His stomach’s rumbling for lunch by the time he’s declared “finished.” Fully dressed, buffed, coiffed, and even liberally spritzed with a cologne that he pins, after a deep inhale, as Tommy’s. He doesn’t know what to think of that, so he shoves the knowledge ruthlessly aside.
All told, he thinks he looks…good. Okay. Better than good. Tommy’s people do quality work.
The suit is a midnight black with a faint scattering of silvery threads in the jacket, so when he turns side to side they catch the light like the wink of diamonds. The lapels are black velvet, as is his tie. The shirt is a deep blue that matches his eyes, as are the pocket square and shoes. His hair’s been timed and pomaded, but left faintly curled on top, to give an impression of…he doesn’t know. Wildness. Whimsy. Fresh-shaven, moisturized, his lips dabbed with balm, he looks five years younger and far healthier.

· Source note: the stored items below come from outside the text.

theorem witness_PipeCommandsTakeEffect :
    (∃ (s : State) (n : Fin 64) (g : CpuFrame) (rest : List CpuFrame), s.flag PWR.PFAIL = false ∧ s.bubbleNext n = false ∧ s.listsReady n = [] ∧ tabFind s.buf.recirc n = none ∧ s.cpuList n = g :: rest ∧ (g.queue.isSome = true ∨ s.notRefused (s.getStore g.h).f.req = true) ∧ (s.arbSrc n).losers = []) ∧
    (∃ (s : State) (n : Fin 64), s.flag PWR.PFAIL = false ∧ s.bubbleNext n = true) ∧
    (∃ (s : State), s.flag PWR.PFAIL = true) ∧
    (∃ (s : State) (n : Fin 64) (st : Fin 32) (k : Pkt), st.val < 20 ∧ s.ingress n = [k] ∧ k.stage = st.val ∧ k.issued = false) ∧
    (∃ (s : State) (n : Fin 64) (st : Fin 32) (k : Pkt) (w : Nat), st.val < 19 ∧ s.ingress n = [k] ∧ k.pipe = n.val ∧ k.stage = st.val ∧ k.issued = true ∧ k.looks = [] ∧ s.flt.injHit = [] ∧ s.stageField n st 0x82 1 = 0 ∧ s.stageField n st 0x84 2 < s.areaSize actionWords ∧ w = s.mem (s.wordAddr k.work (s.stageField n st 0x84 2)) 8 ∧ awOp w = 1 ∧ awPred w = false ∧ awEnd w = true) ∧
    (∃ (s : State) (f : Fetch), AnvilRuns s actPlanish ∧ FetchClean s f ∧ s.flt.injHit = []) :=
  ⟨⟨crucible { on with buf := { cpuIn := [(63, [{ h := 0 }])] } }, 63, { h := 0 }, [], by decide⟩,
    ⟨{ on with pwr := { bubbles := 192 }, buf := { slots := [(63, 64)] } }, 63, by decide⟩,
    ⟨put on [(PWR.PFAIL, 0, 1)], by decide⟩,
    ⟨{ on with pipe := { ing := [(63, [{ h := 0, pipe := 63, stage := 19 }])] } }, 63, 19, { h := 0, pipe := 63, stage := 19 }, by decide⟩,
    ⟨{ on with pipe := { ing := [(0, [{ h := 0, pipe := 0, stage := 18, issued := true }])] }, dev := [(actionBase + 0x2000 * 18 + 7, 12)] }, 0, 18, { h := 0, pipe := 0, stage := 18, issued := true }, 0x0C00000000000000, by decide⟩,
    ⟨on, go, by decide⟩⟩

theorem witness_LinkCommandsTakeEffect :
    (∃ (s : State) (p : Fin 1024) (tech : Byte), s.inState p linkAn = true ∧ tech.toNat = s.desc p 2 1 ∧ (s.linkRec p).lt = false) ∧
    (∃ (s : State) (p : Fin 1024) (tech : Byte), s.inState p linkAn = true ∧ tech.toNat ≠ s.desc p 2 1) ∧
    (∃ (s : State) (p : Fin 1024), s.inState p linkAn = true) ∧
    (∃ (s : State) (p : Fin 1024), s.inState p linkTraining = true) ∧
    (∃ (s : State) (p : Fin 1024), s.inState p linkTraining = true) ∧
    (∃ (s : State) (p : Fin 1024), s.inState p linkAlign = true ∧ s.linkOk p = true ∧ (s.linkRec p).okAt + 1250000 ≤ s.frc) ∧
    (∃ (s : State) (p : Fin 1024), s.inState p linkAlign = true ∧ (s.linkRec p).alignAt + s.get PORT.ALIGN_TIMEOUT p * 1250000 ≤ s.frc) ∧
    (∃ (s : State) (p : Fin 1024), s.inState p linkUp = true ∧ s.linkOk p = false ∧ (s.linkRec p).okAt + s.get PORT.LINK_DEBOUNCE p * 125000 ≤ s.frc) ∧
    (∃ (s : State) (p : Fin 1024), s.isPort p = true ∧ s.live = true) :=
  ⟨⟨port linkAn, 0, 0, by decide⟩,
    ⟨port linkAn, 0, 1, by decide⟩,
    ⟨port linkAn, 0, by decide⟩,
    ⟨port linkTraining, 0, by decide⟩,
    ⟨put (port linkTraining) [(PORT.AN_EN, 0, 1)], 0, by decide⟩,
    ⟨put (port linkAlign) [(PORT.DESKEW_OK, 0, 1), (TIME.FRC, 0, 1250000)], 0, by decide⟩,
    ⟨put (port linkAlign) [(PORT.AN_EN, 0, 1), (PORT.ALIGN_TIMEOUT, 0, 0)], 0, by decide⟩,
    ⟨put (port linkUp) [(PORT.LINK_DEBOUNCE, 0, 1), (TIME.FRC, 0, 125000)], 0, by decide⟩,
    ⟨port linkAlign, 0, by decide⟩⟩

theorem witness_PortCommandsTakeEffect :
    (∃ (s : State) (p : Fin 1024), s.regOpen PORT.ADMIN_UP.off = true ∧ s.isPort p = true ∧ s.frozen p = false ∧ s.linkState p = linkDisabled ∧ s.lcState ≠ lcRetired ∧ s.flag PORT.TEST_MODE p = false ∧ s.flag PORT.AN_EN p = true ∧ s.bitOf FLT.PORT_SAFE (p % 32) (p / 32) = false ∧ s.portsGo = true) ∧
    (∃ (s : State) (p : Fin 1024), s.regOpen PORT.ADMIN_UP.off = true ∧ s.isPort p = true ∧ s.frozen p = false ∧ s.lcState ≠ lcService ∧ linkAn ≤ s.linkState p ∧ s.linkState p ≤ linkUp) ∧
    (∃ (s : State) (p : Fin 1024), s.regOpen PORT.TEST_MODE.off = true ∧ s.isPort p = true ∧ s.frozen p = false ∧ s.lcState ≠ lcRetired ∧ s.linkState p ≤ linkUp) ∧
    (∃ (s : State) (p : Fin 1024), s.regOpen PORT.TEST_MODE.off = true ∧ s.isPort p = true ∧ s.frozen p = false ∧ s.lcState ≠ lcRetired ∧ s.linkState p = linkTest ∧ s.flag PORT.ADMIN_UP p = false) ∧
    (∃ (s : State) (p : Fin 1024), s.regOpen PORT.RESTART.off = true ∧ s.isPort p = true ∧ s.frozen p = false ∧ linkAn ≤ s.linkState p ∧ s.linkState p ≤ linkUp) ∧
    (∃ (s : State) (p : Fin 1024), s.regOpen PORT.FEC_CLEAR.off = true ∧ s.isPort p = true) ∧
    (∃ (s : State), s.live = true ∧ s.flag IMG.READY = true ∧ s.flag GLB.LANES_READY = false) ∧
    (∃ (s : State), s.live = true) :=
  ⟨⟨put (port linkDisabled) [(PORT.AN_EN, 0, 1)], 0, by decide⟩,
    ⟨port linkAlign, 0, by decide⟩,
    ⟨port linkUp, 0, by decide⟩,
    ⟨port linkTest, 0, by decide⟩,
    ⟨put (port linkUp) [(PORT.AN_EN, 0, 1)], 0, by decide⟩,
    ⟨port linkUp, 0, by decide⟩,
    ⟨put (port linkUp) [(GLB.LANES_READY, 0, 0)], by decide⟩,
    ⟨on, by decide⟩⟩

theorem witness_LaneCommandsTakeEffect :
    (∃ (s : State) (l : Fin 1024) (v : Word), s.regOpen LANE.PRE.off = true ∧ (s.portOfLane l).isSome = true ∧ s.flag LANE.TRAINING_ACTIVE l = false ∧ ffeOk (signed (bits v.toNat 0 7) 7) (bits v.toNat 8 7 : Nat) (signed (bits v.toNat 16 7) 7) = true) ∧
    (∃ (s : State) (l : Fin 1024) (v : Word), s.regOpen LANE.PRE.off = true ∧ (s.portOfLane l).isSome = true ∧ ffeOk (signed (bits v.toNat 0 7) 7) (bits v.toNat 8 7 : Nat) (signed (bits v.toNat 16 7) 7) = false) ∧
    (∃ (s : State) (l : Fin 1024), s.flag LANE.TRAINING_ACTIVE l = true) ∧
    (∃ (s : State) (l : Fin 1024), s.regOpen LANE.ADAPT_RESTART.off = true ∧ (s.portOfLane l).isSome = true) ∧
    (∃ (s : State) (f : Fetch) (l : Fin 1024), AnvilRuns s actCalibration ∧ FetchClean s f ∧ (s.portOfLane l).isSome = true ∧ s.flag LANE.ADAPT_FREEZE l = false ∧ s.flag LANE.CDR_LOCK l = true) ∧
    (∃ (s : State) (l : Fin 1024), s.laneTest l = true ∧ s.flag LANE.CHK_EN l = true ∧ s.chkLoops l = false) ∧
    (∃ (s : State) (l : Fin 1024) (syms : List (Fin 4)), s.laneTest l = true ∧ s.flag LANE.CHK_EN l = true ∧ s.chkLoops l = false ∧ (s.chkRun l syms).lost = true) ∧
    (∃ (s : State) (l : Fin 1024), s.regOpen LANE.CHK_CLEAR.off = true ∧ (s.portOfLane l).isSome = true) ∧
    (∃ (s : State) (l : Fin 1024), s.regOpen LANE.INJECT.off = true ∧ s.laneTest l = true ∧ s.flag LANE.GEN_EN l = true ∧ s.get LANE.INJ_MODE l = 1) :=
  ⟨⟨port linkUp, 0, 0x00004000, by decide⟩,
    ⟨port linkUp, 0, 0x00001F00, by decide⟩,
    ⟨put (port linkTraining) [(LANE.TRAINING_ACTIVE, 0, 1)], 0, by decide⟩,
    ⟨port linkUp, 0, by decide⟩,
    ⟨put (port linkUp) [(LANE.CDR_LOCK, 0, 1)], go, 0, by decide⟩,
    ⟨put (port linkTest) [(LANE.CHK_EN, 0, 1)], 0, by decide⟩,
    ⟨{ put (port linkTest) [(LANE.CHK_EN, 0, 1), (LANE.CHK_LOCK, 0, 1), (LANE.CHK_PATTERN, 0, 5)] with buf := { chk := [(0, { wrong := List.replicate 255 1000 })] } }, 0, [1], by decide⟩,
    ⟨port linkUp, 0, by decide⟩,
    ⟨put (port linkTest) [(LANE.GEN_EN, 0, 1), (LANE.INJ_MODE, 0, 1)], 0, by decide⟩⟩

theorem witness_PauseCommandsTakeEffect :
    (∃ (s : State) (p : Fin 1024) (q0 : BitVec 16), s.portUp p = true ∧ s.live = true ∧ s.get PORT.FC_MODE p = 2 ∧ q0 ≠ 0) ∧
    (∃ (s : State) (p : Fin 1024) (q : Fin 8) (at_ : Nat), (s.pauseOf p q).until_ = some at_ ∧ at_ ≤ s.frc) ∧
    (∃ (s : State) (p : Fin 1024), s.portUp p = true ∧ s.live = true ∧ s.buf.pauseDue.contains p.val = true ∧ s.get PORT.FC_MODE p = 2) ∧
    (∃ (s : State) (p : Fin 1024) (q : Fin 8), s.portUp p = true ∧ s.live = true ∧ s.asserted p q = true ∧ s.get PORT.FC_MODE p = 2 ∧ tabGet 0 s.buf.pauseAt (8 * p + q) + s.quantaTicks p (s.get PORT.REFRESH p) ≤ s.frc) ∧
    (∃ (s : State) (p : Fin 1024) (q : Fin 8), s.isPort p = true ∧ s.flag PORT.STORM_EN p = true ∧ s.stormActive p q = false ∧ s.live = true ∧ s.stormDue p q = some true) ∧
    (∃ (s : State) (p : Fin 1024) (q : Fin 8), s.stormActive p q = true ∧ (s.pauseOf p q).until_ = none ∧ (s.pauseOf p q).clearAt + s.get PORT.HYST p * 1250000 ≤ s.frc) :=
  ⟨⟨put (port linkUp) [(PORT.FC_MODE, 0, 2)], 0, 1, by decide⟩,
    ⟨{ on with buf := { pause := [(8191, { until_ := some 0 })] } }, 1023, 7, 0, by decide⟩,
    ⟨{ put (port linkUp) [(PORT.FC_MODE, 0, 2)] with buf := { pauseDue := [0] } }, 0, by decide⟩,
    ⟨put (port linkUp) [(PORT.FC_MODE, 0, 2), (CRUC.XOFF, 7, 1), (PORT.REFRESH, 0, 1), (TIME.FRC, 0, 4)], 0, 7, by decide⟩,
    ⟨{ put (port linkUp) [(PORT.STORM_EN, 0, 1), (PORT.T_STORM, 0, 1), (TIME.FRC, 0, 1250000)] with buf := { pause := [(7, { until_ := some 1250001 })] } }, 0, 7, by decide⟩,
    ⟨put (port linkUp) [(PORT.STORM_ACTIVE, 0, 128), (PORT.HYST, 0, 1), (TIME.FRC, 0, 1250000)], 0, 7, by decide⟩⟩

theorem witness_IngressAndGateCommandsTakeEffect :
    (∃ (s : State) (p : Fin 1024) (b : List Byte) (r : Nat) (f : Frame) (x : Rx), s.portUp p = true ∧ s.portsGo = true ∧ tabFind s.buf.rx p = some x ∧ x.at_ = .fifo r ∧ s.inList r = [.fifo f] ∧ f.port = p.val ∧ f.done = false ∧ b ≠ [] ∧ b.length ≤ 256 ∧ (s.chargeSeg f false).isSome = true) ∧
    (∃ (s : State) (p : Fin 1024) (start : Nat), s.regOpen QSCH.CONFIG_CHANGE.off = true ∧ s.isPort p = true ∧ s.flag QSCH.GATE_EN p = true ∧ 1 ≤ s.get QSCH.ADMIN_LEN p ∧ s.get QSCH.ADMIN_LEN p ≤ 256 ∧ 1000 ≤ s.get QSCH.ADMIN_CYCLE p ∧ s.get QSCH.ADMIN_CYCLE p ≤ 1000000000 ∧ s.get QSCH.ADMIN_BASE_NS p < 1000000000 ∧ start = s.gateStartInstant (timeOf (s.get QSCH.ADMIN_BASE_SEC p) (s.get QSCH.ADMIN_BASE_NS p) 0) (nsUnits (s.get QSCH.ADMIN_CYCLE p))) ∧
    (∃ (s : State) (p : Fin 1024), s.regOpen QSCH.GATE_EN.off = true ∧ s.isPort p = true) ∧
    (∃ (s : State) (p : Fin 1024) (g : GateList), (s.gate p).next = some g ∧ g.start ≤ s.now) ∧
    (∃ (s : State) (p : Fin 1024) (g : GateList), (s.gate p).oper = some g) ∧
    (∃ (s : State) (q : BitVec 19) (i : Inst) (rest : List Inst), s.queue q.toNat = i :: rest ∧ i.launched = false ∧ i.launchAt ≤ s.now) ∧
    (∃ (s : State) (p : Fin 1089) (copies : Copies) (g : Nat) (k : Nat) (l : List Member) (m : List Member) (c : Nat) (j : Nat), p.val < 1024 ∧ s.isPort p = true ∧ s.live = true ∧ copies ≠ .neither ∧ s.flag QSCH.GATE_EN p = false ∧ s.portOk p = true ∧ s.topGroup p ((List.range 16).map (fun c => s.classMember p c)) = some g ∧ dwrrChoose (((List.range 16).map (fun c => s.classMember p c)).filter (fun x => s.classGroup p x.id == g)) (s.rrPtr (groupPtr p g)) = some (l, c) ∧ s.subChoose p c = some (m, j) ∧ k = s.classPrio p c ∧ s.stormActive p k = false ∧ (s.arbEg (pipeOf p)).granted = [] ∧ (s.arbEg (pipeOf p)).pick 18 (s.egReady (pipeOf p)) = some (p % 16)) ∧
    (∃ (s : State) (p : Fin 1089) (copies : Copies), p.val < 1024 ∧ s.isPort p = true ∧ s.live = true ∧ copies ≠ .neither ∧ s.flag QSCH.GATE_EN p = false ∧ s.slotless p = false ∧ (s.arbEg (pipeOf p)).granted = [] ∧ (s.arbEg (pipeOf p)).pick 18 (s.egReady (pipeOf p)) ≠ some (p % 16)) ∧
    (∃ (s : State), s.live = true) :=
  ⟨⟨{ put (port linkUp) [(CRUC.RP_MIN, 0, 1)] with buf := { rx := [(0, { at_ := .fifo 0 })], lists := [(0, [.fifo {}])] } }, 0, [1], 0, {}, { at_ := .fifo 0 }, by decide⟩,
    ⟨put (port linkUp) [(QSCH.GATE_EN, 0, 1), (QSCH.ADMIN_LEN, 0, 256), (QSCH.ADMIN_CYCLE, 0, 1000)], 0, 131072000, by decide⟩,
    ⟨port linkUp, 0, by decide⟩,
    ⟨{ on with que := { gates := [(1023, { next := some ⟨0, 1, 1000, 0⟩ })] } }, 1023, ⟨0, 1, 1000, 0⟩, by decide⟩,
    ⟨{ on with que := { gates := [(1023, { oper := some ⟨0, 1, 1000, 0⟩ })] } }, 1023, ⟨0, 1, 1000, 0⟩, by decide⟩,
    ⟨{ on with que := { queues := [(0x4043F, [{ h := 0, queue := 0x4043F }])] } }, 0x4043F, { h := 0, queue := 0x4043F }, [], by decide⟩,
    ⟨sched, 0, .one, 7, 2, [⟨5, true, false, 0, 64, 0⟩], ⟨0, true, false, 0, 64, 0⟩ :: (List.range 15).map (fun k => ⟨k + 1, false, true, 0, 64, 0⟩), 5, 0, by decide⟩,
    ⟨port linkUp, 0, .one, by decide⟩,
    ⟨on, by decide⟩⟩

Nat had a lot of say in the tailoring, and the jacket emphasizes the breadth of his shoulders, depth of his chest, and narrowness of his waist. His legs look miles-long in the pants, his feet big as shovels in a way that he thinks assures onlookers that he’s well-endowed in other ways, too.
Natalia moves in to stand beside him at the mirror again, her smile pleased and smug in a way that makes them feel like co-conspirators. “See? I knew you’d look delicious in a suit.”

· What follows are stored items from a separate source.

-- ==== Sys2Proof/Machine/HostPort.lean ====
section
/-! DEFINITION. The steps of the timer and of the host (R275, R282, R283, R303), and what the host reads: the tone output,
the debug snapshot and a fault's code (R279, R286, R261). -/

namespace Sys2Proof.Machine

/-- A timer's countdown: one less, never below 0 (R275). -/
def countDown (t : Byte) : Byte := if t = 0#8 then 0#8 else t - 1#8

/-- `TimerTick` (R275): one step counts both timers down, in every run state. -/
def State.timerTick (s : State) : State := { s with DT := countDown s.DT, ST := countDown s.ST }

/-- `Press(k)` (R282): a transition to pressed sets the key, and the latch if the CPU is waiting and the latch is empty; a key
already pressed makes no transition. -/
def State.press (s : State) (k : Key) : State :=
  if s.keys[k] then s
  else
    match s.run, s.keyLatch with
    | .awaitingKey _, none => { s with keys := s.keys.set k true, keyLatch := some k }
    | _, _ => { s with keys := s.keys.set k true }

/-- `Release(k)` (R283): the key only; a latched key stays latched. -/
def State.release (s : State) (k : Key) : State := { s with keys := s.keys.set k false }

/-- `LoadProgram(rom)` (R303): the ROM at 512; a ROM longer than 3584 bytes fails with `CapacityExceeded`, which is handed to
the host, and changes nothing (R304). -/
def State.loadProgram (s : State) (rom : List Byte) : State :=
  if rom.length > Config.maxRom then { s with outputs := s.outputs ++ [.capacityExceeded] }
  else { s with M := s.M.writeBytes Config.progBase rom }

/-- The derived output `tone = (ST ≠ 0)` (R279). -/
def State.tone (s : State) : Bool := s.ST != 0#8

/-- The code of a fatal fault (R261). -/
def Cause.code : Cause → Nat
  | .fetchOob => 1
  | .stackOverflow => 2
  | .stackUnderflow => 3
  | .memOob => 4
  | .drawOob => 5
  | .keyOob => 6

/-- The code a host reads from a fault record; code 0 means no fault (R261). -/
def State.faultCode (s : State) : Nat :=
  match s.fault with
  | none => 0
  | some r => r.cause.code

/-- The debug snapshot (R286). -/
structure Snapshot where
  opcode : Word
  I : Word
  pc : Word
  cycleCount : Nat
  sp : Fin 17
  stack : Vector Word 16
  V : Vector Byte 16
  deriving DecidableEq, Repr

/-- Taking the debug snapshot: stale stack entries included (R286). -/
def State.debugSnapshot (s : State) : Snapshot :=
  { opcode := s.opcode, I := s.I, pc := s.pc, cycleCount := s.cycleCount, sp := s.sp, stack := s.stack, V := s.V }

end Sys2Proof.Machine
end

“Delicious?” He watches himself grin in the mirror, and is surprised by how true the expression is. Despite the circumstances, he’s starting to enjoy himself. “As in edible?”
She shrugs, eyes dancing. Picks an imaginary speck off his sleeve. “Who knows? That’s not for me to decide.”
“That’s a hefty implication there, Missy.”
“Don’t call me ‘Missy,’” she says, easily, and slaps him on the ass just as the door opens.
In the mirror, he sees Tommy enter. He’s thrown a jacket and tie over his white shirt and pinstripe pants, all done up immaculate, though he now looks positively haggard with fatigue. He’s on the phone, his head down, as he heels the door shut.
“Yeah, yeah, no. Yes. Fifteen minutes. Fine. I’ll…” He lifts his head, and his gaze lands on Lawson, and his eyes pop wide. “…call you back,” he says faintly into the phone, and lets his arm drop as though numb, phone swinging down against his leg. His lips part, but he doesn’t say anything.
Lawson preens on the inside.
“Tom, look!” Nat sings, and spins Lawson around by the shoulders. Tommy’s expression seems twice as stunned face-to-face. “Look at how handsome your man is.”
The words hit like a body blow.Not his man. Not anymore. Maybe not ever, Lawson thinks. He feels his smile dim.
But whatever his standing as “your man,” Tommy’s still staring at him in a way the strokes his ego. Lawson tries to think of the last time someone gazed on him with such obvious shock, and such obviouswant, and finds that the answer is twenty years ago, the first time Tommy ever got him naked, went goggled-eyed, and breathed, “Holy shit, is it my birthday?”
They laughed, then.
No one is laughing now.
Tommy finally wets his lips with a distracting flick of his tongue and croaks, “The suit is…good.”
Never one to pass up an opportunity to get Tommy singing his praises, Lawson stuffs his hands in his pockets and angles his hips; watches Tommy’s gaze flick down and then up, glazed over like he’s drugged. It’s extremely gratifying. “Really? I look like I’m going to the Emmy’s.”